Let $X_1,\dots,X_n$ be real random variables such that $\alpha_1X_1+\dots+\alpha_nX_n=0$ for some unknown $\alpha_1,\dots,\alpha_n$. If $n=2$, one can study the strength of linear relationship by looking at the correlation $\rho_{X_1,X_2}=\frac{\mathbb{E}(X_1-\mu_1)(X_2-\mu_2)}{\sigma_1\sigma_2}$, where $\mu_i$ and $\sigma_i$ are the expected value and standard deviation of $X_i$, respectively. As expected, when I work with (a nice) data sample, I get $\rho_{X_1,X_2}\simeq 1$.

I wanted to generalise this idea to arbitrary $n$ by looking at the moment $\rho_{X_1,\dots,X_n}:=\frac{\mathbb{E}\left[\prod_{i=1}^n (X_i-\mu_i)\right]}{\prod_{i=1}^n\sigma_i}$ but when I work with data samples, I get $\rho_{X_1,\dots,X_n}\simeq 0$. What am I misunderstanding here?

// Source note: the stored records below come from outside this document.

/-- The latch of a module that latches its own inputs (R154 to R156, R190). -/
def Chip.latchOwn (c : Chip) : Chip :=
  let old := c.eng.latched
  let c1 : Chip := { (c.put engineAt Engine.latch_tick c.tick) with ports := c.ports.map (fun p => { p with mirror := [] }) }
  let (c2, stas) := (c1.regions.filter (fun r => !c1.regionFenced r)).foldl (fun (a : Chip × List StImg) r =>
    let (c', l) := a.1.latchStations r
    (c', a.2 ++ l)) (c1, [])
  let c3 := c2.latchSubs
  let imgs := (List.range 128).map c3.latchImage
  let stImgs := stas.map (fun i => { i with bytes := c3.forceBytes 4 (i.key / 64) (i.key % 64) i.bytes })
  let c4 := c3.setEng (fun e => { e with
    imgs := imgs, stImgs := stImgs, latched := c3.regs.map (fun w => (w.1, w.2)), latchCal := c3.stamp, latchNow := c3.now
    stOutLatched := e.stOut, prevTime := c3.get engineAt Engine.cycle_last, wrLatched := e.wrOuts, actsLatched := c3.axes.map (·.acts)
    stopsLatched := c3.axes.map (·.stops), sfLatched := (List.range 32).map c3.sfReport, mirReads := [] })
  if !c4.mirrors then c4
  else
    let m : MirrorRec :=
      { cycle := c4.get engineAt Engine.cycle_count, latchTick := c4.now, latchCal := c4.eng.latchCal
        prevTime := c4.eng.prevTime, imgs := imgs, stas := stImgs
        words := c4.eng.latched.map (fun w => (w.1, w.2.toNat)), reads := []
        ring := c4.regions.flatMap (fun r => c4.ringSince r (Sparse.get resetWord old (portAt r + 6)).toNat)
        changes := c4.eng.bound, outcomes := c4.eng.wrLatched
        acts := (c4.eng.actsLatched.zipIdx).flatMap (fun a => a.1.map (fun t => (a.2, t)))
        stops := c4.eng.stopsLatched, sfs := c4.eng.sfLatched
        subs := c4.eng.subsLatched, seqs := [], digest := 0 }
    c4.laneOne 6 (0 :: m.latchWords)

/-- The latch of a synchronised shadow: the holder's mirror record (R157, R419). -/
def Chip.latchMirror (c : Chip) (m : MirrorRec) : Chip :=
  let c1 := (c.put engineAt Engine.latch_tick (m.latchTick % 2 ^ 32)).put engineAt Engine.cycle_count m.cycle
  let c2 := c1.each (List.range 8) (fun c r => c.setPort r (fun p => { p with
    mirror := ((m.ring.filter (fun e => e.1 == r)).map (fun e => (e.2.1, e.2.2)) ++ p.mirror).take 2048 }))
  c2.setEng (fun e => { e with
    imgs := m.imgs, stImgs := m.stas, latched := m.words.map (fun w => (w.1, BitVec.ofNat 32 w.2)), latchCal := m.latchCal
    stOutLatched := e.stOut, latchNow := m.latchTick, prevTime := m.prevTime, wrLatched := m.outcomes
    actsLatched := (List.range 16).map (fun x => (m.acts.filter (fun a => a.1 == x)).map (·.2))
    stopsLatched := m.stops, sfLatched := m.sfs, subsLatched := m.subs, mirReads := m.reads })

/-- INPUT_LATCH (R154): the minimum gap has passed and the work of the boundary is done; execution begins. -/
def execInputLatch (s : State) : Out :=
  chipOnly s (fun c =>
    if !c.engineRuns || c.eng.phase != 3 || c.now < c.eng.boundaryAt + c.eng.minGap then c
    else
      let go (c : Chip) : Chip := c.setEng (fun e => { e with
        phase := 1, done := [], saved := [], reqs := [], latchAt := c.now, commitAt := List.replicate 8 c.now })
      if c.lease = 4 then match c.pair.records with
        | m :: _ => go (c.latchMirror m)
        | [] => c
      else go c.latchOwn)

/-- EXECUTION_COMPLETE (R154): every invocation of the program has run. -/
def execExecutionComplete (s : State) : Out :=
  chipOnly s (fun c =>
    if !c.engineRuns || c.eng.phase != 1 || c.eng.prog.any (fun i => !c.eng.done.contains i.seq) then c
    else c.setEng (fun e => { e with phase := 2 }))

/-! ### Output write -/

/-- Insert a request in ascending order of s, behind those of the same s. -/
def insertAsk (a : Nat × Ask) : List (Nat × Ask) → List (Nat × Ask)
  | [] => [a]
  | b :: t => if a.1 < b.1 then a :: b :: t else b :: insertAsk a t

/-- Is it the level of a stop? -/
def isStop : Ask → Bool
  | .stop _ _ _ => true
  | _ => false

/-- The requests of a cycle in the order in which they are issued: ascending s (R191), stop levels ahead of what else is asked of an
axis (R200). -/
def orderAsks (l : List (Nat × Ask)) : List (Nat × Ask) :=
  let sorted := l.reverse.foldl (fun m a => insertAsk a m) []
  sorted.filter (fun a => isStop a.2) ++ sorted.filter (fun a => !isStop a.2)

/-- Issue one request (R191): those on axes, panel and words in the holder alone; a shadow alone refuses an axis request with code 2
(R415). -/
def Chip.issue (c : Chip) (a : Nat × Ask) : Chip :=
  let s := a.1
  let axis (x : Nat) (f : Chip → Chip) : Chip :=
    if c.holder then f (c.svyAbort 1 x) else if c.lease = 4 then c else c.refuseAct x s 2
  match a.2 with
  | .move x p rel => axis x (fun c => c.reqMove s x p rel)
  | .home x m => axis x (fun c => c.reqHome s x m)
  | .stop x on quick =>
    if c.holder then c.reqStop s x on quick
    else if c.lease = 6 then
      (c.when (on && !(c.ax x).stops.contains s) (·.refuseAct x s 2)).stopLevel x s on
    else c
  | .gear x e => axis x (fun c => c.reqGear s x e)
  | .loopsup n auto man sp => c.setLoop n (fun h => { h with sup := some (auto, man, sp) })
  | .canSend r j _ data trig => c.canSend r j data trig
  | .portRestart r => c.portRestartAsk s r
  | .publish p b d => c.publish p b d
  | .field p f v st vis => if c.holder then c.fieldAsk p f v st vis else c
  | .blink r en p => if c.holder then c.blinkAsk r en p else c
  | .page p => if c.holder then c.pageAsk p else c
  | .change ad v => if c.holder then c.submitChange { addr := ad, value := v, prog := some s, session := none } else c

/-- Every channel output takes what the precedence gives it (R162): a mode change ends with step 4, level 2 ends where its causes
have gone. -/
def Chip.writeChannels (c : Chip) : Chip :=
  c.each ((List.range 128).filter (fun g => c.fitted (g / 16) && !c.regionFenced (g / 16) && outMode (c.mode g))) (fun c g =>
    let c1 := c.setChan g (fun h => { h with seq := if h.seq = 3 then 0 else h.seq })
    let c2 := if c1.level2 g || c1.afeGuard g then c1 else c1.endLevel2 g
    (c2.resolve g).putStatus g)

/-- Every station with an output image is given it, forces applied (R165, R387). -/
def Chip.writeStations (c : Chip) : Chip :=
  c.each (c.regions.filter (fun r => !c.regionFenced r)) (fun c r =>
    (c.port r).stas.zipIdx.foldl (fun c s =>
      let k := s.1.station
      if s.1.outs.isEmpty then c
      else c.stationOut r s.2 (c.forceBytes 5 r k (bytesAt ((assoc c.eng.stOut (64 * r + k)).getD []) 0 s.1.outLen))) c)

/-- The digest of the instances of a cycle (R422). -/
def Chip.instDigest (c : Chip) : Nat :=
  c.eng.prog.foldl (fun d i => d ^^^ crc32c ((List.range i.len).flatMap (fun k => leBytes 4 (c.instWord i k)))) 0

/-- The program outputs that loops read, as of this output write (R285). -/
def Chip.takeLoopVars (c : Chip) : Chip :=
  let refs := (((List.range 256).filter c.loopUsed).flatMap (fun n => [c.get (loopAt n) Loop.pv_src, c.get (loopAt n)
    Loop.sp_src])).filter (fun w => srcKind w == 3)
  let vars := refs.filterMap (fun w =>
    let sq := srcRef w % 2 ^ 16
    let k := srcRef w / 2 ^ 16 % 2 ^ 8
    (c.inv sq).map (fun p => (256 * sq + k, match c.forceOf 3 p.region k sq with
      | some i => c.forceValue i
      | none => c.instOut p k)))
  c.setEng (fun e => { e with loopVars := vars })

/-- The statistics of a completed cycle of t ticks (R168, R180). -/
def Chip.cycleStats (c : Chip) (t : Nat) : Chip :=
  let b := engineAt
  let c1 := (((c.put b Engine.cycle_last t).put b Engine.cycle_max (max t (c.get b Engine.cycle_max))).put b Engine.cycle_min
    (min t (c.get b Engine.cycle_min))).put b Engine.cycle_count ((c.get b Engine.cycle_count + 1) % 2 ^ 32)
  let c2 := c1.each c1.regions (fun c r => c.putI b Engine.exec_last r (nth 0 c.eng.commitAt r - c.eng.latchAt))
  let slow := c.eng.warnLimit != 0 && decide (c.eng.warnLimit < t)
  let c3 := if !slow then c2
    else if c.eng.warned then c2.put b Engine.warn_seen 1
    else (c2.put b Engine.warn_seen 1).record 93 0xFF 1 0 [0] [c2.get b Engine.cycle_count, t]
  c3.setEng (fun e => { e with warned := slow })

/-- The pair's side of a completed cycle: the holder sends the end of its record; a shadow compares digests, takes the pair sequence
numbers, and takes the lease when the yield names this cycle (R382, R417, R419, R422). -/
def Chip.cyclePair (c : Chip) (digest : Nat) : Chip :=
  let n := c.get engineAt Engine.cycle_count
  let c1 := c.setPair (fun p => { p with ownDigest := some (n, digest) })
  if c1.lease = 4 then match c1.pair.records with
    | [] => c1
    | m :: rest =>
      let c2 := (c1.each m.seqs Chip.putPairSeq).setPair (fun p => { p with records := rest })
      let c3 := if m.digest = digest then c2.lagSync else c2.desync 2
      match c3.pair.yieldAt with
      | some (k, _) => if k ≤ n && c3.lease = 4 then c3.takeLease false else c3
      | none => c3
  else if c1.mirrors then
    let m : MirrorRec := { cycle := n, latchTick := 0, latchCal := 0, prevTime := 0, imgs := [], stas := [], words := []
                           reads := c1.eng.mirReads, ring := [], changes := [], outcomes := [], acts := [], stops := [], sfs := [], subs := []
                           seqs := c1.pairSeqs, digest := digest }
    c1.laneOne 6 (1 :: m.endWords)
  else c1

/-- OUTPUT_WRITE (R154, R162): within wd_limit of the latch; every output is resolved and written, requests are issued in ascending
order of s, the cycle is counted. The first one is the first energisation of any output, axis stages included (R95). -/
def execOutputWrite (s : State) : Out :=
  chipOnly s (fun c =>
    let t := c.now - c.eng.latchAt
    if !c.engineRuns || c.eng.phase != 2 || c.eng.wdLimit < t then c
    else
      let c0 := if c.eng.first && c.lease = 2 && c.get pairAt Pair.partner_state = 8 then c.shareRamp 1 else c
      let c1 := ((c0.writeChannels.writeStations).each ((List.range 16).filter c0.axUsed) (fun c x => c.stageCause x 8 false)).each (orderAsks c.eng.reqs) Chip.issue
      let c2 := (c1.pubsDue.takeLoopVars).cycleStats t
      let c3 := c2.cyclePair c2.instDigest
      let c4 := c3.setEng (fun e => { e with phase := 0, reqs := [], boundaryAt := c.now, outCal := e.latchCal, first := false, wrote := true })
      if c.eng.wrote then c4 else c4.each c4.regions Chip.setSafeOuts)

/-! ### Watchdog -/

/-- WATCHDOG_FIRE (R166, R167, Table 6.7): wd_limit has passed since the latch and the output write has not completed. -/
def execWatchdogFire (s : State) : Out :=
  chipOnly s (fun c =>
    if !c.engineRuns || (c.eng.phase != 1 && c.eng.phase != 2) || c.now < c.eng.latchAt + c.eng.wdLimit then c
    else
      let n := c.get engineAt Engine.cycle_count
      let c1 := ((c.haltEngine 2).put engineAt Engine.wd_fired 1).stopSlices 3
      let c2 := (c1.allSafe.pairStop).axesStop
      c2.record 93 0xFF 3 0 [1] [n, c.now - c.eng.latchAt])

/-! ### Online changes, forces, statistics -/

/-- ONLINE_CHANGE_ARRIVAL (R175, R176, R538): queued, or refused with a reason. -/
def execOnlineChangeArrival (addr value : BitVec 32) (s : State) : Out :=
  chipOnly s (·.submitChange { addr := addr.toNat, value := value.toNat, prog := none, session := none })

/-- RELEASE_ALL (R181). -/
def execReleaseAll (s : State) : Out := chipOnly s Chip.cmdReleaseAll

/-- ENGINE_CLEAR_STATS (R180). -/
def execEngineClearStats (s : State) : Out := chipOnly s Chip.cmdClearStats

/-! ### Blocks that stand beside the cycle -/

/-- CHGRP (R198): the 16 images of a region from the latch, as REAL32, with their status. -/
def execRunChgrp (seq : Fin 65536) (s : State) : Out :=
  chipOnly s (fun c => c.invokeWith .chgrp seq.val
    (fun c i _ =>
      let r := (i.ins.head?.map (·.region)).getD 0
      let ims := (List.range 16).map (fun k => c.img (16 * r + k))
      outsOnly (ims.map (fun m => (deliver m tyReal).1) ++ ims.map (·.st)))
    (fun c _ _ => c))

This looks very similar to model selection and I was considering using the coefficient of multiple correlation $R^2$, but I don't have a distinguished dependent variable here and, in my experiments, the values of sample $R^2$ really depend on which $X_i$ is chosen to be the "dependent" variable.

$\endgroup$
5
  • 1
    $\begingroup$ Please explain the form of generalization you are thinking of. If you are trying to assess whether the $n$ variables are confined close to some $n-1$ (or smaller) dimensional subspace, then the natural (and extremely effective) approach is to examine their smallest singular value. In the $n=2$ case, when you standardize the variables, the smallest singular value is $1-|\rho|$ and $1-|\rho| \approx 0$ corresponds to $\rho \approx \pm1.$ Or perhaps you are re-asking this question? $\endgroup$
    – whuber
    Commented Jun 12 at 19:08
  • 1
    $\begingroup$ I'm also not quite sure how you plan to bring this to the data. What equation do you use, just replacing the expected values with sample means? $\endgroup$
    – Dave
    Commented Jun 12 at 19:34
  • $\begingroup$ @whuber thank you, that question looks very relevant indeed. Could you elaborate on your comment a bit? What do you mean by the smallest singular value in this case? The smallest singular value of the correlation matrix? Is there a good reference I could read? $\endgroup$
    – 12345
    Commented Jun 13 at 2:11
  • $\begingroup$ @Dave, yes, the intention was to replace expected values with sample means (possibly after some massaging, such as dividing by n vs n-1 in sample covariance). I am open to other approaches, I just wasn't expecting to see a number close to 0 $\endgroup$
    – 12345
    Commented Jun 13 at 2:14
  • $\begingroup$ As explained in the referenced post, you can use the smallest singular value of the SVD of the standardized variables if you like. Its square is the smallest singular value of the correlation matrix. $\endgroup$
    – whuber
    Commented Jun 13 at 13:23

0